In the database section, PGG.Han provides visualization of the fine-scale genetic structure of the Han Chinese population and multiple genetic information of genome-wide SNVs by genetic and geographical sub-populations

Genetic structure (Jump)
1. Genetic Affinity

This page shows the genetic relationship within the Han Chinese population at two different levels. The first half is divided into sub-populations by provinces, and the second half is divided by genetic structure. Click on a sub-population on the map and the genetic relationship between the sub-population and other sub-populations is shown on the right.

2. Population Structure

This part shows the genetic coordinates of Han Chinese population, including grouping by province and by genetic structure. Click on a sub-population on the map and its genetic coordinates will be displayed on the right.

3. Ancestry

This part shows the genetic composition of the Han Chinese population in the context of worldwide populations. Each individual is represented by a single line broken into K colored segments, with lengths proportional to the K inferred components (Cs). The population IDs are presented outside of the circle of the plot. You can see the results of different K by clicking on the drop-down menu.

4. Gene Flow

This part shows the shared genetic drift among selected 3 populations, which can also obtain recent gene flow from 2 source population to the target population. Only 2 of 3 populations from Source1, Source2 and Target should be selected and click the ‘Search’ button will gain the results.

Variant (Jump)

The high-quality genome-wide SNP genotyped data can be queried on this page. We provide two different ways of querying, position or rsID. For one selected SNV, there is multiple genetic information such as allele frequency, variant annotation, genome diversity and so on. In addition to displaying a map of frequency distribution and a data table, we also provide external links to other databases.

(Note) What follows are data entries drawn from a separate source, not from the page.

-- ==== Sys2Proof/Laws/PerInstr.lean ====
section
/-! SUPPORT. A law per instruction: its word stands in the row of the opcode map (R85) that bears its mnemonic. -/

namespace Sys2Proof.Laws

/-- Some row of the opcode map has the instruction's mnemonic, and the instruction's word selects that row (R84, R85). -/
def EncodesInRow.Statement (i : Instr) : Prop :=
  ∃ r ∈ opcodeTable, r.mnemonic = mnemonicOf i ∧ encode i &&& r.mask = r.value

/-- A bit of a word made of two fields. -/
theorem bit_of_append {m n : Nat} (a : BitVec m) (b : BitVec n) (k : Nat) :
    (a ++ b).getLsbD k = if k < n then b.getLsbD k else a.getLsbD (k - n) := BitVec.getLsbD_append

/-- The bits of a word with a 12-bit operand that the mask of its row keeps. -/
theorem mask_addr (a : BitVec 4) (nnn : Addr) : (a ++ nnn : Word) &&& 0xF000#16 = (a ++ 0#12 : Word) := by
  apply BitVec.eq_of_getLsbD_eq
  intro k hk
  rw [BitVec.getLsbD_and, show (a ++ nnn : Word).getLsbD k = _ from bit_of_append (a) nnn k,
    show (a ++ 0#12 : Word).getLsbD k = _ from bit_of_append (a) 0#12 k]
  interval_cases k <;> simp

/-- The bits of a word with a register and a byte that the mask of its row keeps. -/
theorem mask_regByte (a x : BitVec 4) (nn : Byte) : (a ++ x ++ nn : Word) &&& 0xF000#16 = (a ++ 0#12 : Word) := by
  apply BitVec.eq_of_getLsbD_eq
  intro k hk
  rw [BitVec.getLsbD_and, show (a ++ x ++ nn : Word).getLsbD k = _ from bit_of_append (a ++ x) nn k,
    show (a ++ 0#12 : Word).getLsbD k = _ from bit_of_append (a) 0#12 k]
  simp only [bit_of_append]
  interval_cases k <;> simp

/-- The bits of a word with two registers that the mask of its row keeps. -/
theorem mask_regReg (a x y b : BitVec 4) : (a ++ x ++ y ++ b : Word) &&& 0xF00F#16 = (a ++ 0#8 ++ b : Word) := by
  apply BitVec.eq_of_getLsbD_eq
  intro k hk
  rw [BitVec.getLsbD_and, show (a ++ x ++ y ++ b : Word).getLsbD k = _ from bit_of_append (a ++ x ++ y) b k,
    show (a ++ 0#8 ++ b : Word).getLsbD k = _ from bit_of_append (a ++ 0#8) b k]
  simp only [bit_of_append]
  interval_cases k <;> simp

/-- The bits of a word with two registers and a height that the mask of its row keeps. -/
theorem mask_sprite (a x y n : BitVec 4) : (a ++ x ++ y ++ n : Word) &&& 0xF000#16 = (a ++ 0#12 : Word) := by
  apply BitVec.eq_of_getLsbD_eq
  intro k hk
  rw [BitVec.getLsbD_and, show (a ++ x ++ y ++ n : Word).getLsbD k = _ from bit_of_append (a ++ x ++ y) n k,
    show (a ++ 0#12 : Word).getLsbD k = _ from bit_of_append (a) 0#12 k]
  simp only [bit_of_append]
  interval_cases k <;> simp

/-- The bits of a word with one register that the mask of its row keeps. -/
theorem mask_reg (a x : BitVec 4) (b : Byte) : (a ++ x ++ b : Word) &&& 0xF0FF#16 = (a ++ 0#4 ++ b : Word) := by
  apply BitVec.eq_of_getLsbD_eq
  intro k hk
  rw [BitVec.getLsbD_and, show (a ++ x ++ b : Word).getLsbD k = _ from bit_of_append (a ++ x) b k,
    show (a ++ 0#4 ++ b : Word).getLsbD k = _ from bit_of_append (a ++ 0#4) b k]
  simp only [bit_of_append]
  interval_cases k <;> simp

theorem EncodesInRow.cls : EncodesInRow.Statement (.cls) :=
  ⟨⟨"CLS", 0xFFFF, 0x00E0⟩, by decide, rfl, by decide⟩

theorem EncodesInRow.ret : EncodesInRow.Statement (.ret) :=
  ⟨⟨"RET", 0xFFFF, 0x00EE⟩, by decide, rfl, by decide⟩

theorem EncodesInRow.jp (nnn : Addr) : EncodesInRow.Statement (.jp nnn) :=
  ⟨⟨"JP_NNN", 0xF000, 0x1000⟩, by decide, rfl, mask_addr 0x1#4 nnn⟩

theorem EncodesInRow.call (nnn : Addr) : EncodesInRow.Statement (.call nnn) :=
  ⟨⟨"CALL_NNN", 0xF000, 0x2000⟩, by decide, rfl, mask_addr 0x2#4 nnn⟩

theorem EncodesInRow.seImm (x : Reg) (nn : Byte) : EncodesInRow.Statement (.seImm x nn) :=
  ⟨⟨"SE_VX__NN", 0xF000, 0x3000⟩, by decide, rfl, mask_regByte 0x3#4 _ nn⟩

theorem EncodesInRow.sneImm (x : Reg) (nn : Byte) : EncodesInRow.Statement (.sneImm x nn) :=
  ⟨⟨"SNE_VX__NN", 0xF000, 0x4000⟩, by decide, rfl, mask_regByte 0x4#4 _ nn⟩

theorem EncodesInRow.seReg (x y : Reg) : EncodesInRow.Statement (.seReg x y) :=
  ⟨⟨"SE_VX__VY", 0xF00F, 0x5000⟩, by decide, rfl, mask_regReg 0x5#4 _ _ 0x0#4⟩

theorem EncodesInRow.ldImm (x : Reg) (nn : Byte) : EncodesInRow.Statement (.ldImm x nn) :=
  ⟨⟨"LD_VX__NN", 0xF000, 0x6000⟩, by decide, rfl, mask_regByte 0x6#4 _ nn⟩

theorem EncodesInRow.addImm (x : Reg) (nn : Byte) : EncodesInRow.Statement (.addImm x nn) :=
  ⟨⟨"ADD_VX__NN", 0xF000, 0x7000⟩, by decide, rfl, mask_regByte 0x7#4 _ nn⟩

theorem EncodesInRow.ldReg (x y : Reg) : EncodesInRow.Statement (.ldReg x y) :=
  ⟨⟨"LD_VX__VY", 0xF00F, 0x8000⟩, by decide, rfl, mask_regReg 0x8#4 _ _ 0x0#4⟩

theorem EncodesInRow.or (x y : Reg) : EncodesInRow.Statement (.or x y) :=
  ⟨⟨"OR_VX__VY", 0xF00F, 0x8001⟩, by decide, rfl, mask_regReg 0x8#4 _ _ 0x1#4⟩

theorem EncodesInRow.and (x y : Reg) : EncodesInRow.Statement (.and x y) :=
  ⟨⟨"AND_VX__VY", 0xF00F, 0x8002⟩, by decide, rfl, mask_regReg 0x8#4 _ _ 0x2#4⟩

theorem EncodesInRow.xor (x y : Reg) : EncodesInRow.Statement (.xor x y) :=
  ⟨⟨"XOR_VX__VY", 0xF00F, 0x8003⟩, by decide, rfl, mask_regReg 0x8#4 _ _ 0x3#4⟩

theorem EncodesInRow.add (x y : Reg) : EncodesInRow.Statement (.add x y) :=
  ⟨⟨"ADD_VX__VY", 0xF00F, 0x8004⟩, by decide, rfl, mask_regReg 0x8#4 _ _ 0x4#4⟩

theorem EncodesInRow.sub (x y : Reg) : EncodesInRow.Statement (.sub x y) :=
  ⟨⟨"SUB_VX__VY", 0xF00F, 0x8005⟩, by decide, rfl, mask_regReg 0x8#4 _ _ 0x5#4⟩

theorem EncodesInRow.shr (x y : Reg) : EncodesInRow.Statement (.shr x y) :=
  ⟨⟨"SHR_VX", 0xF00F, 0x8006⟩, by decide, rfl, mask_regReg 0x8#4 _ _ 0x6#4⟩

theorem EncodesInRow.subn (x y : Reg) : EncodesInRow.Statement (.subn x y) :=
  ⟨⟨"SUBN_VX__VY", 0xF00F, 0x8007⟩, by decide, rfl, mask_regReg 0x8#4 _ _ 0x7#4⟩

theorem EncodesInRow.shl (x y : Reg) : EncodesInRow.Statement (.shl x y) :=
  ⟨⟨"SHL_VX", 0xF00F, 0x800E⟩, by decide, rfl, mask_regReg 0x8#4 _ _ 0xE#4⟩

theorem EncodesInRow.sneReg (x y : Reg) : EncodesInRow.Statement (.sneReg x y) :=
  ⟨⟨"SNE_VX__VY", 0xF00F, 0x9000⟩, by decide, rfl, mask_regReg 0x9#4 _ _ 0x0#4⟩

theorem EncodesInRow.ldI (nnn : Addr) : EncodesInRow.Statement (.ldI nnn) :=
  ⟨⟨"LD_I__NNN", 0xF000, 0xA000⟩, by decide, rfl, mask_addr 0xA#4 nnn⟩

theorem EncodesInRow.jpV0 (nnn : Addr) : EncodesInRow.Statement (.jpV0 nnn) :=
  ⟨⟨"JP_V0__NNN", 0xF000, 0xB000⟩, by decide, rfl, mask_addr 0xB#4 nnn⟩

theorem EncodesInRow.rnd (x : Reg) (nn : Byte) : EncodesInRow.Statement (.rnd x nn) :=
  ⟨⟨"RND_VX__NN", 0xF000, 0xC000⟩, by decide, rfl, mask_regByte 0xC#4 _ nn⟩

theorem EncodesInRow.drw (x y : Reg) (n : Nat) : EncodesInRow.Statement (.drw x y n) :=
  ⟨⟨"DRW_VX__VY__N", 0xF000, 0xD000⟩, by decide, rfl, mask_sprite 0xD#4 _ _ _⟩

theorem EncodesInRow.skp (x : Reg) : EncodesInRow.Statement (.skp x) :=
  ⟨⟨"SKP_VX", 0xF0FF, 0xE09E⟩, by decide, rfl, mask_reg 0xE#4 _ 0x9E#8⟩

theorem EncodesInRow.sknp (x : Reg) : EncodesInRow.Statement (.sknp x) :=
  ⟨⟨"SKNP_VX", 0xF0FF, 0xE0A1⟩, by decide, rfl, mask_reg 0xE#4 _ 0xA1#8⟩

theorem EncodesInRow.ldVxDt (x : Reg) : EncodesInRow.Statement (.ldVxDt x) :=
  ⟨⟨"LD_VX__DT", 0xF0FF, 0xF007⟩, by decide, rfl, mask_reg 0xF#4 _ 0x07#8⟩

theorem EncodesInRow.ldVxK (x : Reg) : EncodesInRow.Statement (.ldVxK x) :=
  ⟨⟨"LD_VX__K", 0xF0FF, 0xF00A⟩, by decide, rfl, mask_reg 0xF#4 _ 0x0A#8⟩

theorem EncodesInRow.ldDtVx (x : Reg) : EncodesInRow.Statement (.ldDtVx x) :=
  ⟨⟨"LD_DT__VX", 0xF0FF, 0xF015⟩, by decide, rfl, mask_reg 0xF#4 _ 0x15#8⟩

theorem EncodesInRow.ldStVx (x : Reg) : EncodesInRow.Statement (.ldStVx x) :=
  ⟨⟨"LD_ST__VX", 0xF0FF, 0xF018⟩, by decide, rfl, mask_reg 0xF#4 _ 0x18#8⟩

theorem EncodesInRow.addI (x : Reg) : EncodesInRow.Statement (.addI x) :=
  ⟨⟨"ADD_I__VX", 0xF0FF, 0xF01E⟩, by decide, rfl, mask_reg 0xF#4 _ 0x1E#8⟩

theorem EncodesInRow.ldF (x : Reg) : EncodesInRow.Statement (.ldF x) :=
  ⟨⟨"LD_F__VX", 0xF0FF, 0xF029⟩, by decide, rfl, mask_reg 0xF#4 _ 0x29#8⟩

theorem EncodesInRow.ldB (x : Reg) : EncodesInRow.Statement (.ldB x) :=
  ⟨⟨"LD_B__VX", 0xF0FF, 0xF033⟩, by decide, rfl, mask_reg 0xF#4 _ 0x33#8⟩

theorem EncodesInRow.ldMemVx (x : Reg) : EncodesInRow.Statement (.ldMemVx x) :=
  ⟨⟨"LD__I___VX", 0xF0FF, 0xF055⟩, by decide, rfl, mask_reg 0xF#4 _ 0x55#8⟩

theorem EncodesInRow.ldVxMem (x : Reg) : EncodesInRow.Statement (.ldVxMem x) :=
  ⟨⟨"LD_VX___I", 0xF0FF, 0xF065⟩, by decide, rfl, mask_reg 0xF#4 _ 0x65#8⟩

end Sys2Proof.Laws
end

In the analysis section, The PGG.Han provides: 1) nested AIMs panels for detecting and controlling population stratification in medical and evolutionary studies; 2) a population-structure-aware shared control for genotype-phenotype association studies (e.g., GWAS); 3) a Han-Chinese-specific reference panel for genotype imputation. Computational tools are implemented into the PGG.Han, and an online user interface is provided for data analysis and results in visualization.

Data security

Any data you upload is protected seriously. Only you can read them. You can delete your data at any time from our servers. We do not use it for our analyses.

Using the server
1. Prepare your data

Acceptable Input: PLINK 1 binary(*.bed, *.bim, *.fam) or VCF format.

The following information is required:
a. All alleles of the forward strand;
b. GRCh38 Coordinates.

2. Registration and Login (Jump)

Registration is required for the first use of PGG. Han Analysis Server. After logging in, the service can be used for free.

3. Upload data & QC (Jump)

We provide two ways to upload data. For small-scale data (<100MB), you can upload it directly on the web through the HTTP protocol. For large-scale data, you need to upload it to our server via FTP. For a better experience, we limit the number of samples to <=200 and the number of variants to <=5,000,000.

Before you start analysis, you need to do data checking. Only data that complete data checking can be used for other analyses.

4. Pipelines

a. Ancestry inference
Various commonly used algorithms/analyses for ancestry inference are applied to dissect the ancestry composition and genetic affinity of an individual of interest. For more details and a demo report, click here.
b. Imputation
Our imputation service is designed to meet a request for imputation: achieving the best imputation result of Han population data with a reference panel based on our NGS datasets of Han Chinese. For more details and a demo report, click here.
We provide the platform for GWAS analysis, as well as the largest control of the Han Chinese population (Han100K). Users only need to provide genotype data, covariate, and phenotype files. For more details and a demo report, click here.
d. Quick Start
A simple, fast, and efficient integrated analysis pipeline integrating three analysis modules of Ancestry Inference, Imputation and GWAS. For more details, click here.

5. Results

All analysis results will be presented in the form of file downloads and visual online reports.

  • If your data have specific information of Han subgroups, reference panel “Subgroup Central China Han, “Subgroup Northeast Han”, “Subgroup Northwest Han”, “Subgroup Southeast Han”, “Subgroup Southwest Han”, “Subgroup Southcoast Han” can be selected according to the subgroups.
  • If you need more variants, “Han deep sequencing” is the best choice.
  • If you want to run faster, “Han100K” and “CONVERGE” can be used.

Currently, the imputation service is only able to handle the biallelic SNP data in autosomes. Imputation with a reference panel requires the quality control and strand recalibration of input data, there might be some variants discarded before imputation. Then, only shared variants between input datasets and reference panels can be used to genotype imputation.